Caitlin Braam, Yonder Cider

“We appreciate the City Council’s openness and forward thinking on this topic. Starting a small business – COVID or not – is hard and it’s expensive. Allowing small businesses to safely and securely operate out of their homes not only frees them of the financial burden and stress that come with long term commercial leases, it gives them a chance to be a vibrant and contributing part of their community,” Braam said.

Limitations on business and economic activity disproportionately impact small businesses, which are less likely to have financial reserves to withstand extended periods of closure or limited operations and likely disproportionately impacts small businesses owned by women and Black, Indigenous, and People of Color. As an example, Seattle has over 4,000 active business licenses for restaurants, caterers, and other businesses in the food industry; the 2016 Annual Survey of Entrepreneurs estimates that nearly 48 percent of the firms in the accommodation and food services industry in the Seattle metropolitan area are owned by Black, Indigenous, and People of Color.

“Creating flexibility and options for micro-enterprise lowers barriers like access to capital that keep many, especially BIPOC entrepreneurs, from starting a business.  During historic unemployment rates, this law  will allow hundreds of Seattle residents to make ends meet,” said González. “This is one way the City can support small businesses to get closer to economic recovery and neighborhood revitalization.” 

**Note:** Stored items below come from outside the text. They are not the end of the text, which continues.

-- ==== Sys2Proof/Tests/Slice0.lean ====
section
/-! SUPPORT. The model's own tests: expected values are the vectors V<n> and programs P<n> of 95_test_vectors.md and the
encodings of 30_encoding.md, never the model's answer. Then, for each statement with hypotheses, a witness that meets
them. -/

namespace Sys2Proof.Tests

set_option Elab.async false

open Sys2Proof.Machine

/-! ## Helpers -/

/-- The outcome of a step. -/
abbrev Out := Host.Outcome State Fault Refusal

/-- The next state of an outcome (the reset state when there is none). -/
def out (o : Out) : State :=
  match o with
  | .next s => s
  | .fault _ => State.reset
  | .refused _ => State.reset

/-- Whether an outcome is a next state. -/
def isNext (o : Out) : Bool :=
  match o with
  | .next _ => true
  | .fault _ => false
  | .refused _ => false

theorem next_out {o : Out} (h : isNext o = true) : o = .next (out o) := by
  cases o with
  | next s => rfl
  | fault f => cases h
  | refused r => cases h

/-- The state after reset with the bytes `bs` written at PBUF[a ..), and BASE and LEN. -/
def st (base len : Word) (a : Nat) (bs : List Byte) : State :=
  { State.reset with base := base, len := len, pbuf := Memory.setBytes [] a bs }

/-- A state in which the word w has been accepted. -/
def running (w : Word) (s : State) : State := { s with cmd := w, status := ⟨true, false, .ok, false, false⟩ }

/-- The value of STATUS and of CSUM. -/
def obs (s : State) : Word × Half := (s.readReg .status, s.csum)

/-- The reference payload, the 13 ASCII bytes of `192.168.54.11` (V1). -/
def refPayload : List Byte := [0x31, 0x39, 0x32, 0x2E, 0x31, 0x36, 0x38, 0x2E, 0x35, 0x34, 0x2E, 0x31, 0x31]

/-- The IPv4 header of V10. -/
def ipHeader : List Byte :=
  [0x45, 0x00, 0x00, 0x20, 0x00, 0x00, 0x00, 0x00, 0x40, 0x01, 0x8D, 0x80, 0xC0, 0xA8, 0x36, 0x01, 0xC0, 0xA8, 0x36, 0x0B]

/-- The datagram of V10: an address-mask reply. -/
def v10 : List Byte := ipHeader ++ [0x12, 0x00, 0xEE, 0xFE, 0x00, 0x00, 0x00, 0x00, 0xFF, 0xFF, 0xFF, 0x00]

/-- The datagram of V15 with the stored checksum bytes h and l. -/
def v15 (h l : Byte) : List Byte :=
  [0x45, 0x00, 0x00, 0x1C, 0x00, 0x00, 0x00, 0x00, 0x40, 0x01, 0x8D, 0x84, 0xC0, 0xA8, 0x36, 0x01, 0xC0, 0xA8, 0x36, 0x0B] ++
    [0x12, 0x00, h, l, 0xED, 0xFF, 0x00, 0x00]

/-! ## Well-formedness: each check refuses an ill-formed term -/

/-- 00_scope.md R7: 28 <= BUF_SIZE. -/
theorem test_bufSize_below_28_refused : Config.bufSizeOk 24 = false := by decide
/-- 00_scope.md R7: BUF_SIZE <= 65536. -/
theorem test_bufSize_above_65536_refused : Config.bufSizeOk 65540 = false := by decide
/-- 00_scope.md R7: BUF_SIZE mod 4 = 0. -/
theorem test_bufSize_not_multiple_of_4_refused : Config.bufSizeOk 30 = false := by decide
/-- 00_scope.md R7: the default and both ends of the range. -/
theorem test_bufSize_accepted : Config.bufSizeOk 65536 = true ∧ Config.bufSizeOk 28 = true := by decide
/-- V27: 0x00000011 has OP = 1 but RSV is not 0. -/
theorem test_word_reserved_bits_refused : cmdWellFormed 0x00000011 = false := by decide
/-- V27: 0x00000006 and 0x0000000F have an undefined opcode. -/
theorem test_word_reserved_opcode_refused : cmdWellFormed 0x00000006 = false ∧ cmdWellFormed 0x0000000F = false := by decide
/-- Every command is well formed. -/
theorem test_commands_well_formed :
    [Instr.nop, .encode, .decode, .checksum, .pack, .encodeAm].all Instr.wellFormed = true := by decide

/-! ## Decoding: every constructor's word, bit by bit (30_encoding.md R91), and the rejections by name -/

theorem test_decode_nop : decodeWord 0b00000000000000000000000000000000#32 = .ok .nop := rfl
theorem test_decode_encode : decodeWord 0b00000000000000000000000000000001#32 = .ok .encode := rfl
theorem test_decode_decode : decodeWord 0b00000000000000000000000000000010#32 = .ok .decode := rfl
theorem test_decode_checksum : decodeWord 0b00000000000000000000000000000011#32 = .ok .checksum := rfl
theorem test_decode_pack : decodeWord 0b00000000000000000000000000000100#32 = .ok .pack := rfl
theorem test_decode_encodeAm : decodeWord 0b00000000000000000000000000000101#32 = .ok .encodeAm := rfl
/-- 30_encoding.md R93: OP = 6 and OP = 15 are reserved. -/
theorem test_decode_reserved_opcode :
    decodeWord 0x00000006 = .error (.reservedOpcode 6) ∧ decodeWord 0x0000000F = .error (.reservedOpcode 15) := ⟨rfl, rfl⟩
/-- 30_encoding.md R92: RSV is not zero, at both of its ends. -/
theorem test_decode_reserved_bits :
    decodeWord 0x00000011 = .error (.reservedBits 1) ∧ decodeWord 0x80000000 = .error (.reservedBits 0x8000000) :=
  ⟨rfl, rfl⟩
theorem test_decodeTableWord :
    decodeTableWord 32 0 = some .nop ∧ decodeTableWord 32 1 = some .encode ∧ decodeTableWord 32 2 = some .decode ∧
    decodeTableWord 32 3 = some .checksum ∧ decodeTableWord 32 4 = some .pack ∧
    decodeTableWord 32 5 = some .encodeAm ∧ decodeTableWord 32 6 = none := by decide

The changes in this ordinance are designed to allow small businesses, which may at one-time have operated out of a storefront or other commercially-leased location, to operate more easily out of a home. Home-based businesses are already allowed, as long as they meet conditions set by the City. The proposal would modify some of the most restrictive conditions for the next year to allow more businesses to operate out of homes during the COVID-19 pandemic.

The requirements that would be suspended are:

  • Customer visits are by appointment only
  • There is no evidence of the home-based business visible from the exterior of the structure
  • No more than two persons who are not residents of the building may work in a home-based business
  • The home-based business shall not cause a substantial increase in on-street parking congestion or a substantial increase in traffic within the immediate vicinity

Home-based businesses would also be allowed to operate in a house’s off-street parking stall or garage and have one non-illuminated sign with the business name if it is not larger than 720 square inches.

“By Bringing Business Home, we will keep more small businesses operating and speed up the economic recovery once COVID-19 restrictions are lifted,” concluded Strauss.

The legislation will be considered in Strauss’ committee on Wednesday, February 24.  A full Council vote is expected on Monday, March 15.